# Your assignment:
Copy all lines of the listing that include the string "Settles".
Segment Open
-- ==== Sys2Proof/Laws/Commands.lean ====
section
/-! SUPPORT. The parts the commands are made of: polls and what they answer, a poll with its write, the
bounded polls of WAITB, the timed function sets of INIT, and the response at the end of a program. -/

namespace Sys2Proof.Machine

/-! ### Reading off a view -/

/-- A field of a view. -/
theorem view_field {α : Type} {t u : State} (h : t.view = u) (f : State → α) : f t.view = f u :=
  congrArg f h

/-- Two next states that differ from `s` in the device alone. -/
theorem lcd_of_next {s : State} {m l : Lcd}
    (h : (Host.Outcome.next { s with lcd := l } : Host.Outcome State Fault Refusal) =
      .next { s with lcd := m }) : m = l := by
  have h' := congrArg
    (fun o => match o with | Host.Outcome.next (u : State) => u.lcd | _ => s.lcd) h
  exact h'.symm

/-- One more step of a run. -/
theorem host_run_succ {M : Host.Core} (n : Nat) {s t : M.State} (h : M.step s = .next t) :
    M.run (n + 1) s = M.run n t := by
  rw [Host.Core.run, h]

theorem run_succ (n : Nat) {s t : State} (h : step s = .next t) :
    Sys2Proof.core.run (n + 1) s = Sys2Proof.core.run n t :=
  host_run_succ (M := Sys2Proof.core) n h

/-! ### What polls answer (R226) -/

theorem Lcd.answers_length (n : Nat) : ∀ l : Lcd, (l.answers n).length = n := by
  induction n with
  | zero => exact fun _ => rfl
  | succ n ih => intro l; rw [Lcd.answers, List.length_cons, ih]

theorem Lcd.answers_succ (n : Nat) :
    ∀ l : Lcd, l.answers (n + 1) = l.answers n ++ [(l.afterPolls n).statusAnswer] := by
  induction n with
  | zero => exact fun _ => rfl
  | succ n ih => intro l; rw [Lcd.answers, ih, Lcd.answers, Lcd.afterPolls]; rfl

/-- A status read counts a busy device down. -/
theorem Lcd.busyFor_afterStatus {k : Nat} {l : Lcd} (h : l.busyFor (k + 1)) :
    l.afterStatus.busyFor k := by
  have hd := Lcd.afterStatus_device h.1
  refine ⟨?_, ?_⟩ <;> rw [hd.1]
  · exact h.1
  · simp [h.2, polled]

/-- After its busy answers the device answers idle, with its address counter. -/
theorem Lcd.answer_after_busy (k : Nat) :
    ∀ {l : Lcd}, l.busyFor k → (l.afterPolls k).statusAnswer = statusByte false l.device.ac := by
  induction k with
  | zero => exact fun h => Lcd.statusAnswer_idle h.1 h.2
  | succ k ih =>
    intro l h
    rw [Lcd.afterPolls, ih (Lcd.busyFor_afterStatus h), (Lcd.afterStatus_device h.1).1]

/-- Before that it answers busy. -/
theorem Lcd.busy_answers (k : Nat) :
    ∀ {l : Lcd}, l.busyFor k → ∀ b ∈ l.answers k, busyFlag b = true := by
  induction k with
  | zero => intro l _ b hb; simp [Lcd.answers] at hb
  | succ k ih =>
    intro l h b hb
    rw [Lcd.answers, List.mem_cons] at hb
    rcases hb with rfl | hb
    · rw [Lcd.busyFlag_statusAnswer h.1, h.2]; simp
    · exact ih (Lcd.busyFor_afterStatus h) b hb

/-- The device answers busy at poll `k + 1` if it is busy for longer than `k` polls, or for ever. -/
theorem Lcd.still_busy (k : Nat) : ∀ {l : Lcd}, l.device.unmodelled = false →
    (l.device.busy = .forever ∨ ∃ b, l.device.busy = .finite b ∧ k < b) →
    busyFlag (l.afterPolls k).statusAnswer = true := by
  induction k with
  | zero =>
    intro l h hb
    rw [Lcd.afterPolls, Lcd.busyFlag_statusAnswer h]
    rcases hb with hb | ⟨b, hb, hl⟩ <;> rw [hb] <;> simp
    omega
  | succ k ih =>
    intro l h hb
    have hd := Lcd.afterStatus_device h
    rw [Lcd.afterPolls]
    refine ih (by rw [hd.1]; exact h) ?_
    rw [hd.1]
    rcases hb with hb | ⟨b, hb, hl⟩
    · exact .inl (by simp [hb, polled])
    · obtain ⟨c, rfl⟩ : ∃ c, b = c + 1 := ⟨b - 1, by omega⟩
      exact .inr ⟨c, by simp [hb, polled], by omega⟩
Segment Closed
Segment Open
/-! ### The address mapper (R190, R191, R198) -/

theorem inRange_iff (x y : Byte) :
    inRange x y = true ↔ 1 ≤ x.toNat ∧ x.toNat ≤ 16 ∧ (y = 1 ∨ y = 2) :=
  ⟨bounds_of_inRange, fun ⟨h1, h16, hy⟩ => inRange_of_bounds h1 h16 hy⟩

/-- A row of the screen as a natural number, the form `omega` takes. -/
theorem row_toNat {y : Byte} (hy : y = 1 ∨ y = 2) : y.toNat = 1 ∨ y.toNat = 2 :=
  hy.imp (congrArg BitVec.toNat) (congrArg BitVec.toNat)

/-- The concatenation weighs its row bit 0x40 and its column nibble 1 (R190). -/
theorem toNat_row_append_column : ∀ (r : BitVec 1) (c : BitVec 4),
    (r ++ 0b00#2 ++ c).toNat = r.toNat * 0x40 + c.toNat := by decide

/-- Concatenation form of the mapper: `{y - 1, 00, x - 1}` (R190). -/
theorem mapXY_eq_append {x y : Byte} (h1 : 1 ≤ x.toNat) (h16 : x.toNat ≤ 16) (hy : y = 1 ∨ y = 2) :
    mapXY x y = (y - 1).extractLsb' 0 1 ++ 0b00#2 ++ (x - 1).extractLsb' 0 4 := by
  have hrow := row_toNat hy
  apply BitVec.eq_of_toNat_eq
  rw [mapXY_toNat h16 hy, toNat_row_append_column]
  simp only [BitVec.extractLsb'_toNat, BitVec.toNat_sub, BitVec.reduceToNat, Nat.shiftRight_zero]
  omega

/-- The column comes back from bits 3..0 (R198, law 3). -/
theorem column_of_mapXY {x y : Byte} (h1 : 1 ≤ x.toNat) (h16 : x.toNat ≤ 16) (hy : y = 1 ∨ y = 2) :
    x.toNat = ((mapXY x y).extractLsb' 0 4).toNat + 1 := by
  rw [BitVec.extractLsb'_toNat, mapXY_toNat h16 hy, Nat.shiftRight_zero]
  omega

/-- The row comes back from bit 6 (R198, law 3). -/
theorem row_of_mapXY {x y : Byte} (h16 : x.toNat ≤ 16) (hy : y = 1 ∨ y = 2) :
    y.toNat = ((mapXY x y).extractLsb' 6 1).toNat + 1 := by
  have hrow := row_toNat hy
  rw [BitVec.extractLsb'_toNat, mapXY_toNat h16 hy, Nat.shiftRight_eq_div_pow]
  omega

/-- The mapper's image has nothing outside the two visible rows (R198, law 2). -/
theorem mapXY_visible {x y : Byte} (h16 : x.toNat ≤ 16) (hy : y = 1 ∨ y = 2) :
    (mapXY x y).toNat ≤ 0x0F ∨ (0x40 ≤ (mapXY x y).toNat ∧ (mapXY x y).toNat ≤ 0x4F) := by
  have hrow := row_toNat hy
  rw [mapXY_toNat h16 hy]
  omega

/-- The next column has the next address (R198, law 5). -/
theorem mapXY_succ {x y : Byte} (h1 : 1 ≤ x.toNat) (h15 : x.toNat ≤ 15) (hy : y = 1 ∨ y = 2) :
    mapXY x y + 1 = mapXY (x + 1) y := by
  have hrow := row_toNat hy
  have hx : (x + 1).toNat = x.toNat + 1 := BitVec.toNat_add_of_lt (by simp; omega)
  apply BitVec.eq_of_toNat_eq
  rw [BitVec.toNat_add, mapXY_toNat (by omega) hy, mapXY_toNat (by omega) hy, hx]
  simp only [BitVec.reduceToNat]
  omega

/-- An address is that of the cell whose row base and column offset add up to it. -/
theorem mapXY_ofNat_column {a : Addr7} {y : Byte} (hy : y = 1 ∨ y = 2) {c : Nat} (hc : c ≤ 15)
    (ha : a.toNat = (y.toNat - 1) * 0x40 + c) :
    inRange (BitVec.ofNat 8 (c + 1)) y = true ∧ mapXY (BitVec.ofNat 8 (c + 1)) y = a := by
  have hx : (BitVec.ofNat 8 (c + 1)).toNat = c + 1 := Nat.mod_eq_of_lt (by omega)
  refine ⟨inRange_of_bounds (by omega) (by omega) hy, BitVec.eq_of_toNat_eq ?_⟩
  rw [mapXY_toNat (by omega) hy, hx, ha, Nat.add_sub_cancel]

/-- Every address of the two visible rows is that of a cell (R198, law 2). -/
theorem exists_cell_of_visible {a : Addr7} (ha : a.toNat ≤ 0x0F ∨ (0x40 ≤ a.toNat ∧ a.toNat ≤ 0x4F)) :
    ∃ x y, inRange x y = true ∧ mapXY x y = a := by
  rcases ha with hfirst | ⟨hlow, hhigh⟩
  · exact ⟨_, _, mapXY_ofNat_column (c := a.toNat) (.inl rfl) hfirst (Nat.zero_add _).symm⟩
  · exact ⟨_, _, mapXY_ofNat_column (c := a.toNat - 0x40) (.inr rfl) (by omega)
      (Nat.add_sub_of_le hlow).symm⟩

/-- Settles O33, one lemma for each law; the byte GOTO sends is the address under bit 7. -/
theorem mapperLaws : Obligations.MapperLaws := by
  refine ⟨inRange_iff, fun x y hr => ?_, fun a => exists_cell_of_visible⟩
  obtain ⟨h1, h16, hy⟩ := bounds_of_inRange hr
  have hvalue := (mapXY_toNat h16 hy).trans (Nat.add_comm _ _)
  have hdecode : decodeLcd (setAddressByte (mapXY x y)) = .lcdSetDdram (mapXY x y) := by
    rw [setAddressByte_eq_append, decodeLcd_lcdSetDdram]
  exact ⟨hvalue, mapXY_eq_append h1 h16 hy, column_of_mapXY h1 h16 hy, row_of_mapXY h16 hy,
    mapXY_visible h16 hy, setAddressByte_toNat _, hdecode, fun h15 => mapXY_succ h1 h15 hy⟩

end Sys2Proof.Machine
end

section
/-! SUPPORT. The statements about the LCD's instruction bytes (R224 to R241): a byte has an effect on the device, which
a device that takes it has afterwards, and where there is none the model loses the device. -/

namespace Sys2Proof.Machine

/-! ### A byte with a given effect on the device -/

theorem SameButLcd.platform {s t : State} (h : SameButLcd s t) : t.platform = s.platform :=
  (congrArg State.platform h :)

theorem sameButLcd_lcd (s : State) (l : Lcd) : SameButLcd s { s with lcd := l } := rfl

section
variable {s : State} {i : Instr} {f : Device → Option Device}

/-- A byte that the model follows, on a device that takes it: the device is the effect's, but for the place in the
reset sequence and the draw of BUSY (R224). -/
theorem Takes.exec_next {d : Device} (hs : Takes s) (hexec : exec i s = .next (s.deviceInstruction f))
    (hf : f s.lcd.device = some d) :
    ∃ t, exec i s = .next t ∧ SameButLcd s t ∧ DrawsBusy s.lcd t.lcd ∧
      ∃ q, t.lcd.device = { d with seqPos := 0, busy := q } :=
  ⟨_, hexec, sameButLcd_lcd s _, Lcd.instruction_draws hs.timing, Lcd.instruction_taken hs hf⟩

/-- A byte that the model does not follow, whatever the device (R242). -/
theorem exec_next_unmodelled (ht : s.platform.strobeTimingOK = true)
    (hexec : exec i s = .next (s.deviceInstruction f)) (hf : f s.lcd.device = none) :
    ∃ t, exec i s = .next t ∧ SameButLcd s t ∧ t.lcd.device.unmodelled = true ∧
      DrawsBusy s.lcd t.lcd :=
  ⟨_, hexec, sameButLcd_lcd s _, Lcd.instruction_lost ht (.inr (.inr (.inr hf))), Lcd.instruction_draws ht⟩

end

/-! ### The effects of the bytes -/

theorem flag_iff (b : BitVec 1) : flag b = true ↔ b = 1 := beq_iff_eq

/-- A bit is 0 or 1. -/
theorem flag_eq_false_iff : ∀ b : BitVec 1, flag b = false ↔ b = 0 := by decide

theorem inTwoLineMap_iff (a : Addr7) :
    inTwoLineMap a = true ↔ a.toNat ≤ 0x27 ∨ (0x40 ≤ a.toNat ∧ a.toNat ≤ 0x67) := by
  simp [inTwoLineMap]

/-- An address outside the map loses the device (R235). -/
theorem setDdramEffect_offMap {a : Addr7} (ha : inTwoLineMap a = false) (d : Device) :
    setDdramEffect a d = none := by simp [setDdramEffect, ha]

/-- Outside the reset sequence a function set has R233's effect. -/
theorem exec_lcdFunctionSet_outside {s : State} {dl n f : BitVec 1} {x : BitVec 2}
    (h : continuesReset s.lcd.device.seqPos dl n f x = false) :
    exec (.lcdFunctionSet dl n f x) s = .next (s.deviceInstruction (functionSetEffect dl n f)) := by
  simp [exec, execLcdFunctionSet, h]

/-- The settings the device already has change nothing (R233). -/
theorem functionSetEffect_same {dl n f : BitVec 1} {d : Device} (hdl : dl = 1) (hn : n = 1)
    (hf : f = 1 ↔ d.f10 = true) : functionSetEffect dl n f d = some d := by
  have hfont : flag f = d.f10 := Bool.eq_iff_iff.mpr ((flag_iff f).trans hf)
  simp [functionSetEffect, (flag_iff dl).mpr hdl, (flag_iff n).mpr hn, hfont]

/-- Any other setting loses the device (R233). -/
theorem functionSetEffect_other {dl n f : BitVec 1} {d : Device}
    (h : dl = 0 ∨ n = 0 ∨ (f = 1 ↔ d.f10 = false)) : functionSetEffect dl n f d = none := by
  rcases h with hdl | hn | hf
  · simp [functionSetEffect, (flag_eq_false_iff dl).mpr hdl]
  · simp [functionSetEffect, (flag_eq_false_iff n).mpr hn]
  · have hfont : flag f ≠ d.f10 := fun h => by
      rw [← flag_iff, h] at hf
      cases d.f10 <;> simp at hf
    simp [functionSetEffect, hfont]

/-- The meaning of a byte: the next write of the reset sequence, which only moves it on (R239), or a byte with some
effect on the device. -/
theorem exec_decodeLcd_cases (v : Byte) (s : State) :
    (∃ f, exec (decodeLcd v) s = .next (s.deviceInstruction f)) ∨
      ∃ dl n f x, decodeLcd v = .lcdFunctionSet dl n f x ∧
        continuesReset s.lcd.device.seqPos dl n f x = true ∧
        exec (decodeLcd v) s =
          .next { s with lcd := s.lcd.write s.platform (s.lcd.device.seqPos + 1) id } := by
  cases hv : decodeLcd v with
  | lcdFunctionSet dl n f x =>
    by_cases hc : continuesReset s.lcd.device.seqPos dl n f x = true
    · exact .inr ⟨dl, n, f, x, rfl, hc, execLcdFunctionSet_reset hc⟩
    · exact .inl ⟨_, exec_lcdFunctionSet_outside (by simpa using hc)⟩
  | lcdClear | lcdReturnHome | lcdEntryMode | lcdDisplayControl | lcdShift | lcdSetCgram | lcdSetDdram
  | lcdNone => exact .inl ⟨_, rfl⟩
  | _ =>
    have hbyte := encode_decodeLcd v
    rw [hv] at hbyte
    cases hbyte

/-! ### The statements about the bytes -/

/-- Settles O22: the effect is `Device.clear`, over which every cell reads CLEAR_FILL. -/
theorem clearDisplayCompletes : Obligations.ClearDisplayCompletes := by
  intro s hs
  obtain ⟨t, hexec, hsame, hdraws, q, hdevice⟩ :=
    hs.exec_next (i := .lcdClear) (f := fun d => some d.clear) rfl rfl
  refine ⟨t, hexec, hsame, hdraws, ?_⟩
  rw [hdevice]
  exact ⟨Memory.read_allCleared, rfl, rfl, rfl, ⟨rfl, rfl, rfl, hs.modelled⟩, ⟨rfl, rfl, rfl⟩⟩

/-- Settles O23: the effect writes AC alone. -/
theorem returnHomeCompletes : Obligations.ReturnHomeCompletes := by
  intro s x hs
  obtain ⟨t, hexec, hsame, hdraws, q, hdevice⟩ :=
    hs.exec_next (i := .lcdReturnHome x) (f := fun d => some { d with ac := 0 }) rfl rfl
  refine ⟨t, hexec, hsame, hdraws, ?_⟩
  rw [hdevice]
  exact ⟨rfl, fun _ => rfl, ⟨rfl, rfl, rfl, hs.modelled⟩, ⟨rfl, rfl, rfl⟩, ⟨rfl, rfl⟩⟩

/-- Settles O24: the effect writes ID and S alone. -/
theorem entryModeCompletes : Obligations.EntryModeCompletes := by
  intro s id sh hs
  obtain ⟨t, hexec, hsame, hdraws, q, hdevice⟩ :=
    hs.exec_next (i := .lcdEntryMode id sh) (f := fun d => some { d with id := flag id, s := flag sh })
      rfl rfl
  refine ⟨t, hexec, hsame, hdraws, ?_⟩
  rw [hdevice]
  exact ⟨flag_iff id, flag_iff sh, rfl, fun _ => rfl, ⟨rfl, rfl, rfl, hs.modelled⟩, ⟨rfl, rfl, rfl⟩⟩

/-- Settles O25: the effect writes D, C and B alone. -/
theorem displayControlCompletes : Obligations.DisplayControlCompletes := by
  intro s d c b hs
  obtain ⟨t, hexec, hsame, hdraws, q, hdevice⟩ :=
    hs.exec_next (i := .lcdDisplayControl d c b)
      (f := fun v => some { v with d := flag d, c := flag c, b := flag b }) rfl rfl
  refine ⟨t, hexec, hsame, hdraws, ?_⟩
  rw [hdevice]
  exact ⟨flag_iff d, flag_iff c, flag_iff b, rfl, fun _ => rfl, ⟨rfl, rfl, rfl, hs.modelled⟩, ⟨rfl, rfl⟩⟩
Segment Closed
# Solution to the problem:
/-- Settles O33, one lemma for each law; the byte GOTO sends is the address under bit 7. -/
/-- Settles O22: the effect is `Device.clear`, over which every cell reads CLEAR_FILL. -/
/-- Settles O23: the effect writes AC alone. -/
/-- Settles O24: the effect writes ID and S alone. -/
/-- Settles O25: the effect writes D, C and B alone. -/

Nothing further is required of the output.